Kris intentó recordar la lluvia de nombres, aunque la tarea fue más fácil gracias a la costumbre del regimiento de poner un mote a todos. Nieve era el segundo lugarteniente Sutherland, y tenía el pelo muy rizado y blanco. El Enano medía más de dos metros, por supuesto. En general, el sector juvenil del club de oficiales parecía estar contento allí y encantado de conocer a Kris.

Sin embargo, la situación se complicó cuando Emma le pidió a la mayor Massingo que presentase a Kris a los más veteranos. El grupo de gente que rodeaba al teniente comandante Owing había crecido notablemente cuando le indicaron a Kris que se acercara a ellos. No estaba segura, pero parecía que el camarero había tenido que hacer unos cuantos viajes para rellenar los vasos de los contertulios de ese rincón. No parecía que el doctor fuera a ser capaz de ponerse en pie cuando los llamaran a cenar. Después de la correspondiente ronda de presentaciones, Kris se disponía a despedirse y volver con el grupo de los jóvenes cuando el oficial de suministros espetó:

—¿Y qué opina una Longknife del traspaso de competencias? No pensará apoyar a la Tierra, ¿verdad?

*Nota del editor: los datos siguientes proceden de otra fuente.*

-- ==== Sys2Proof/Tests/Slice0.lean ====
section
/-! SUPPORT. Tests: the well-formedness smoke, requests read from frames written out by hand, the worked examples of the spec,
and for each statement with hypotheses a witness, a concrete state and operands that meet them together. -/

namespace Sys2Proof.Tests

open Sys2Proof Sys2Proof.Machine

-- The tests are elaborated one after another: in parallel each would hold a thread of its own while it waits for the kernel.
set_option Elab.async false

/-! ## Well-formedness -/

/-- A group list one byte too long for a frame is refused, and one byte less is not (11.1). -/
theorem test_setDefaults_length_refused :
    (Instr.setDefaults 0 15 (List.replicate 62 0)).wellFormed = false ∧
      (Instr.setDefaults 0 15 (List.replicate 61 0)).wellFormed = true := ⟨rfl, rfl⟩

/-- The same for PUT_PHASE, which has nine bytes before its groups. -/
theorem test_putPhase_length_refused :
    (Instr.putPhase 0 0 0xFF 10 0 0 0 15 (List.replicate 55 0)).wellFormed = false ∧
      (Instr.putPhase 0 0 0xFF 10 0 0 0 15 (List.replicate 54 0)).wellFormed = true := ⟨rfl, rfl⟩

/-! ## Decoding -/

/-- The table gives no bits to any row. -/
theorem test_decodeTableWord_none : decodeTableWord 0 0 = none := rfl

/-- GET_STATUS of LOWER, kind 0x20 and payload 0x00, as R197 writes it out. -/
theorem test_getStatus_frame : requestOf 0x20 [0x00] = .request (.getStatus 0x00) ∧
    frameBytes [0x20, 0x00] = [0xB5, 0x02, 0x20, 0x00, 0x78] := ⟨rfl, by decide +kernel⟩

/-- The FRAME_ERROR frame of R197. -/
theorem test_frameError_frame : frameBytes [0xFF, 0x00] = [0xB5, 0x02, 0xFF, 0x00, 0x01] := by
  decide +kernel

/-- START of UPPER at slot 47, by the layout of 11.9: kind 0x10, pocket, slot. -/
theorem test_start_frame : requestOf 0x10 [0x01, 0x2F] = .request (.start 0x01 0x2F) := rfl

/-- SET_TEMP_CAL of AMBIENT: two-byte fields, least significant byte first (11.9). -/
theorem test_setTempCal_frame :
    requestOf 0x02 [0x04, 0x20, 0x03, 0xC8, 0x00, 0x80, 0x0C, 0xA4, 0x06] =
      .request (.setTempCal 0x04 0x0320 0x00C8 0x0C80 0x06A4) := by decide

/-- PUT_PHASE of slot 3, a COOL phase of 600 s without groups (11.9). -/
theorem test_putPhase_frame :
    requestOf 0x06 [0x03, 0x02, 0xFF, 0x58, 0x02, 0x00, 0x01, 0x00, 0x00] =
      .request (.putPhase 0x03 0x02 0xFF 0x0258 0x00 0x01 0x00 0x00 []) := by decide

/-- A kind that is no request kind, and a request of a wrong length (11.3). -/
theorem test_frames_refused : requestOf 0x70 [0x00] = .unknownKind ∧ requestOf 0x22 [0x00] = .badLength := ⟨rfl, rfl⟩

/-! ## Worked examples of the spec -/

/-- The conversions of R140's table. -/
theorem test_conversions :
    TempCal.convert ⟨800, 200, 3200, 1700⟩ 2000 = 950 ∧ TempCal.convert ⟨800, 200, 3200, 1700⟩ 700 = 137 ∧
      TempCal.convert ⟨800, 200, 3200, 1700⟩ 16 = -290 ∧ TempCal.convert ⟨800, 200, 3200, 1700⟩ 4079 = 2249 ∧
      TempCal.convert ⟨900, 1200, 3300, 200⟩ 2101 = 699 := by decide

/-- A history of -3 and -4 has the reading -4 (R141). -/
theorem test_mean_floors : meanOf [-3, -4] = -4 := by decide

/-- The corrected conductances of R123's table, with g_open 24 and g_ref 1,041. -/
theorem test_conductances :
    conductance 24 1041 (pulseRate 200) = 2047 ∧ conductance 24 1041 (pulseRate 1000) = 982 ∧
      conductance 24 1041 (pulseRate 2000) = 479 ∧ conductance 24 1041 (pulseRate 45000) = 0 := by decide

/-- A difference of -410 with k = 2 gives a step of -102 (R128). -/
theorem test_estimate_rounds_toward_zero : nextEstimate 2 10 (some 570) = 468 := by decide

/-- The demands of R159's table, with Dmax 75. -/
theorem test_demands :
    proportional 800 812 100 75 = 0 ∧ proportional 800 799 100 75 = 0 ∧ proportional 800 752 100 75 = 36 ∧
      proportional 800 700 100 75 = 75 ∧ proportional 800 620 100 75 = 75 := by decide

/-- The ceilings of R161's table, with Dmax 75. -/
theorem test_ceilings :
    applyCeilings ⟨800, 100, 700, 40, 50⟩ 75 false false 36 = 30 ∧ applyCeilings ⟨800, 100, 700, 40, 50⟩ 75 true true 75 = 37 ∧
      applyCeilings ⟨800, 100, 700, 40, 50⟩ 75 false true 75 = 30 ∧ applyCeilings ⟨800, 100, 700, 33, 20⟩ 75 false true 10 = 10 := by
  decide

/-- The split of R162 with the second element absent: a demand of 36 gives 25, 0 and 11. -/
theorem test_split_passes_absent :
    (List.finRange 3).map (Appliance.onCount { Appliance.powerOn with weights := #v[1, 0, 1, 0, 0, 0] } .lower 36) = [25, 0, 11] := by
  decide

/-- The imbalance measures of R99's table: a spread of 6,000 about a mean of 12,500 gives 122. -/
theorem test_imbalance :
    imbalanceMeasure 0 (16000 :: 10000 :: List.replicate 8 12500 ++ [12000, 12000]) = 122 := by decide

/-- A tacho period of 21,500 ticks is a speed of 23 rpm (R74). -/
theorem test_speed : edgeSpeed 0 (some 21500) = 23 := rfl

/-- The packed values that R209 gives: an inlet reading of 952 is 1,352 and one of -400 is 0, and a twist of -3 is 2,045; a
record of UPPER at slot 5 with M 77 and a TURNING drum, and a history entry closed COOLED. -/
theorem test_packed :
    trendTemp (some 952) = 1352 ∧ trendTemp (some (-400)) = 0 ∧ trendTemp none = 4095 ∧ twist11 (-3) = 2045 ∧
      TrendRecord.bytes
        { pocket := .upper, slot := 5, ordinal := 258, sequence := 3, reading := .measured 77, estimate := some 16,
          inlet := some 952, exhaust := none, drum := .turning, twist := -3, granted := 300 } =
        [0x45, 0x02, 0x01, 0x03, 0x00, 0x4D, 0x48, 0x10, 0x80, 0x48, 0xF5, 0xFF, 0xFD, 0x67, 0x09] ∧
      Checkpoint.bytes { slot := 5, ordinal := 258, eStart := some 16, twistStart := -3, outcome := some .cooled } =
        [0xC5, 0x02, 0x01, 0xFD, 0x37, 0x10, 0x00] := by
  decide +kernel

/-! ## States for the witnesses -/

/-- A motion table with a forward run and a reverse run of 10 s at 40 rpm. -/
def motionTable : Vector MotionEntry 32 :=
  ((Vector.replicate 32 MotionEntry.unwritten).set 0 ⟨.run .fwd, 40, 20, true⟩).set 1 ⟨.run .rev, 40, 20, true⟩

/-- A record over that segment. -/
def record (kind : Kind) (quals : Quals) (next : Option SlotNo) : PhaseRecord :=
  { kind := kind, next := next, maxTime := 600, segFirst := 0, segLast := 1, quals := quals, heat := none, dry := none,
    cool := none, tangle := none }

/-- The checkpoint of the first phase. -/
def firstCheckpoint (outcome : Option PhaseOutcome) : Checkpoint :=
  { slot := 0, ordinal := 1, eStart := none, twistStart := 0, outcome := outcome }

/-- Whether a state leaves the newest phase open. -/
def outcomeIn : RunState → Option PhaseOutcome
  | .held => some .time
  | .idle | .running | .paused | .safe | .halted | .done => none

/-- LOWER in a phase of slot 0, with slot 1 as its anchor. -/
def pocketIn (run : RunState) (kind : Kind) (quals : Quals) (next : Option SlotNo) : PocketUnit :=
  { PocketUnit.powerOn with
    seq := { Sequencer.powerOn with
      run := run, anchor := some 1, work := workFrom 0 (record kind quals next) Profile.powerOn true,
      history := [firstCheckpoint (outcomeIn run)], activations := 1, safeBegun := decide (run = .safe) }
    drum := { Drum.powerOn with
      table := motionTable, order := .runSegment, segment := some ⟨0, 1, 0⟩, state := .stopped, stopTimer := none }
    moist := { Moisture.powerOn with window := some ⟨2000000, 0, 0, 0, 0⟩ } }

Kris se quedó algo sorprendida, pero no le resultó demasiado complicada la pregunta.

—Soy una oficial en activo, señor. Seguiré las órdenes de mi oficial de mando y dirigiré a mis tropas —contestó, desviando la pregunta.

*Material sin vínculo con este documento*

-- ==== Sys2Proof/Machine/Cursor.lean ====
section
/-! DEFINITION. The bit cursor: load, consume with refill, realign (47_bit_cursor), and the column reset of the decoder
(45_decoder R220). -/

namespace Sys2Proof.Machine

/-- load(p): FRONT, MID, BACK from the words at p, p + 4, p + 8, REM ← 32 (47_bit_cursor R281). -/
def load (p : Nat) (s : State) : State :=
  { s with
    p := p
    front := inputWord s p
    mid := inputWord s (p + 4)
    back := inputWord s (p + 8)
    rem := 32 }

/-- The shift of consume(n): FRONT takes MID's low n bits above its own, MID and REM lose n bits (47_bit_cursor R283,
R285). Shifts are mathematical (00_scope R10). -/
def shiftWindow (n : Nat) (s : State) : State :=
  { s with
    front := s.front >>> n ||| s.mid <<< (32 - n)
    mid := s.mid >>> n
    rem := s.rem - BitVec.ofNat 7 n }

/-- refill(k), k = −REM: BACK's low k bits complete FRONT, the others become MID, BACK takes the word at P + 12, P
advances by 4 (47_bit_cursor R284). -/
def refill (k : Nat) (s : State) : State :=
  { s with
    front := s.front ||| s.back <<< (32 - k)
    mid := s.back >>> k
    rem := s.rem + 32
    back := inputWord s (s.p + 12)
    p := s.p + 4 }

/-- `if REM < 0: refill(−REM)` (47_bit_cursor R283). -/
def refillIfShort (s : State) : State := if s.rem.toInt < 0 then refill (-s.rem.toInt).toNat s else s

/-- `if POS > 8·LEN: OVERRUN <- 1` (47_bit_cursor R288). -/
def markOverrun (s : State) : State := { s with overrun := overrunAfter s.overrun s.pos s.len }

/-- consume(n), the advance by n bits, 0 ≤ n ≤ 32 (47_bit_cursor R283). -/
def consume (n : Nat) (s : State) : State :=
  if n = 0 then s else markOverrun (refillIfShort (shiftWindow n s))

/-- The word offset of the next column: P when REM = 32, else P + 4 (47_bit_cursor R289, 90_conflicts C6). -/
def realignTarget (s : State) : Nat := if s.rem = 32 then s.p else s.p + 4

/-- realign(): END_OF_STREAM when the next column's first word is not wholly in the buffer, else load it
(47_bit_cursor R289, R290). -/
def realign (s : State) : Op :=
  if realignTarget s + 4 > s.len.toNat then .raised (raiseError .endOfStream .none s.posBits s)
  else .done (load (realignTarget s) s)

/-- columnReset(): zero the predictors, realign, reload the quota (45_decoder R220). -/
def columnReset (s : State) : Op := (realign (zeroPreds s)).andThen (fun t => .done (reloadQuota t))

/-- `if QUOTA = 0: columnReset()` (45_decoder R218). -/
def columnResetIfDue (s : State) : Op := if s.quota = 0 then columnReset s else .done s

end Sys2Proof.Machine
end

—Así que hará lo que le ordenen, básicamente —dijo el doctor, que casi se cae al intentar acercar su silla. Un amigo lo ayudó a mantener el equilibrio.

—Soy nueva en estos menesteres, apenas me acaban de nombrar alférez, pero supuestamente debemos seguir las órdenes que nos lleguen —contestó Kris sonriendo mientras daba un paso atrás para retirarse. Sin embargo, no le sirvió para salir del círculo de la conversación.

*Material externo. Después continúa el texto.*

-- ==== Sys2Proof/Laws/State.lean ====
section
/-! SUPPORT. One lemma per field per state update, so that no later proof unfolds a record update. -/

namespace Sys2Proof.Machine

@[simp] theorem emit_mode (r : Response) (s : State) : (emit r s).mode = s.mode := rfl
@[simp] theorem emit_phase (r : Response) (s : State) : (emit r s).phase = s.phase := rfl
@[simp] theorem emit_sel (r : Response) (s : State) : (emit r s).sel = s.sel := rfl
@[simp] theorem emit_qscale (r : Response) (s : State) : (emit r s).qscale = s.qscale := rfl
@[simp] theorem emit_mbCount (r : Response) (s : State) : (emit r s).mbCount = s.mbCount := rfl
@[simp] theorem emit_len (r : Response) (s : State) : (emit r s).len = s.len := rfl
@[simp] theorem emit_front (r : Response) (s : State) : (emit r s).front = s.front := rfl
@[simp] theorem emit_mid (r : Response) (s : State) : (emit r s).mid = s.mid := rfl
@[simp] theorem emit_back (r : Response) (s : State) : (emit r s).back = s.back := rfl
@[simp] theorem emit_rem (r : Response) (s : State) : (emit r s).rem = s.rem := rfl
@[simp] theorem emit_p (r : Response) (s : State) : (emit r s).p = s.p := rfl
@[simp] theorem emit_predCr (r : Response) (s : State) : (emit r s).predCr = s.predCr := rfl
@[simp] theorem emit_predCb (r : Response) (s : State) : (emit r s).predCb = s.predCb := rfl
@[simp] theorem emit_predY1 (r : Response) (s : State) : (emit r s).predY1 = s.predY1 := rfl
@[simp] theorem emit_predY3 (r : Response) (s : State) : (emit r s).predY3 = s.predY3 := rfl
@[simp] theorem emit_cnt1 (r : Response) (s : State) : (emit r s).cnt1 = s.cnt1 := rfl
@[simp] theorem emit_cnt2 (r : Response) (s : State) : (emit r s).cnt2 = s.cnt2 := rfl
@[simp] theorem emit_cnt3 (r : Response) (s : State) : (emit r s).cnt3 = s.cnt3 := rfl
@[simp] theorem emit_mbIdx (r : Response) (s : State) : (emit r s).mbIdx = s.mbIdx := rfl
@[simp] theorem emit_blk (r : Response) (s : State) : (emit r s).blk = s.blk := rfl
@[simp] theorem emit_codeIdx (r : Response) (s : State) : (emit r s).codeIdx = s.codeIdx := rfl
@[simp] theorem emit_quota (r : Response) (s : State) : (emit r s).quota = s.quota := rfl
@[simp] theorem emit_overrun (r : Response) (s : State) : (emit r s).overrun = s.overrun := rfl
@[simp] theorem emit_errCause (r : Response) (s : State) : (emit r s).errCause = s.errCause := rfl
@[simp] theorem emit_errTable (r : Response) (s : State) : (emit r s).errTable = s.errTable := rfl
@[simp] theorem emit_errPos (r : Response) (s : State) : (emit r s).errPos = s.errPos := rfl
@[simp] theorem emit_acc (r : Response) (s : State) : (emit r s).acc = s.acc := rfl
@[simp] theorem emit_accCnt (r : Response) (s : State) : (emit r s).accCnt = s.accCnt := rfl
@[simp] theorem emit_outLen (r : Response) (s : State) : (emit r s).outLen = s.outLen := rfl
@[simp] theorem emit_ebuf (r : Response) (s : State) : (emit r s).ebuf = s.ebuf := rfl
@[simp] theorem emit_nbuf (r : Response) (s : State) : (emit r s).nbuf = s.nbuf := rfl
@[simp] theorem emit_buf (r : Response) (s : State) : (emit r s).buf = s.buf := rfl
@[simp] theorem emit_out (r : Response) (s : State) : (emit r s).out = s.out := rfl
@[simp] theorem emit_build (r : Response) (s : State) : (emit r s).build = s.build := rfl
@[simp] theorem emit_port (r : Response) (s : State) : (emit r s).port = s.port := rfl
@[simp] theorem emit_resp (r : Response) (s : State) : (emit r s).resp = some r := rfl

—Pero ¿dejaría de cumplirlas si puede lograr el bien común? —apuntó un comandante que llevaba dos mosquetes cruzados en la chaqueta—. Si algún idiota me ordena atacar un búnker que esté defendido hasta los dientes, se entiende que puedo usar una bomba de humo y buscar un lugar para flanquearlo. —Sus compañeros asintieron ante su afirmación—. ¿Importa más nuestro deber que el bien común? Que yo recuerde, fue un Longknife quien mató al presidente Urm. ¿Acaso estaba siguiendo órdenes de algún superior?

—No —reconoció Kris.

—Cuando prolifera el mal, el soldado puede actuar por su cuenta y riesgo si persigue el bien común, ¿o no?

—Los libros que leí decían que Urm era un tipo bastante malvado —confirmó Kris—. Pero hoy en día no existe nadie así, ¿no? —Kris quería zanjar la conversación. No parecía que nadie estuviera tomando nota de lo que se hablaba, pero siempre existía la posibilidad de que alguien estuviera grabando con el ordenador—. Nelly —dijo Kris entre dientes—, empieza a grabar. —Al menos así tendría una transcripción de la conversación si finalmente salía a la luz en los medios de comunicación de Bastión.

—Cierto, cuando la maldad es tan evidente como en el caso de Urm, es mucho más fácil saber cuál es el deber de un soldado. Pero si se trata de una persona insípida, tibia, que va minando el alma y la mente de la humanidad poco a poco, ¿qué se debe hacer? Es la clase de maldad que pretende transformar la virtud en vicio, mientras maquilla el vicio como virtud poco a poco todos los días. —No era necesario que Kris contestase a eso, había aprendido hacía mucho tiempo que a veces era mejor callarse la boca. Ningún periodista podría sacar nada de un silencio.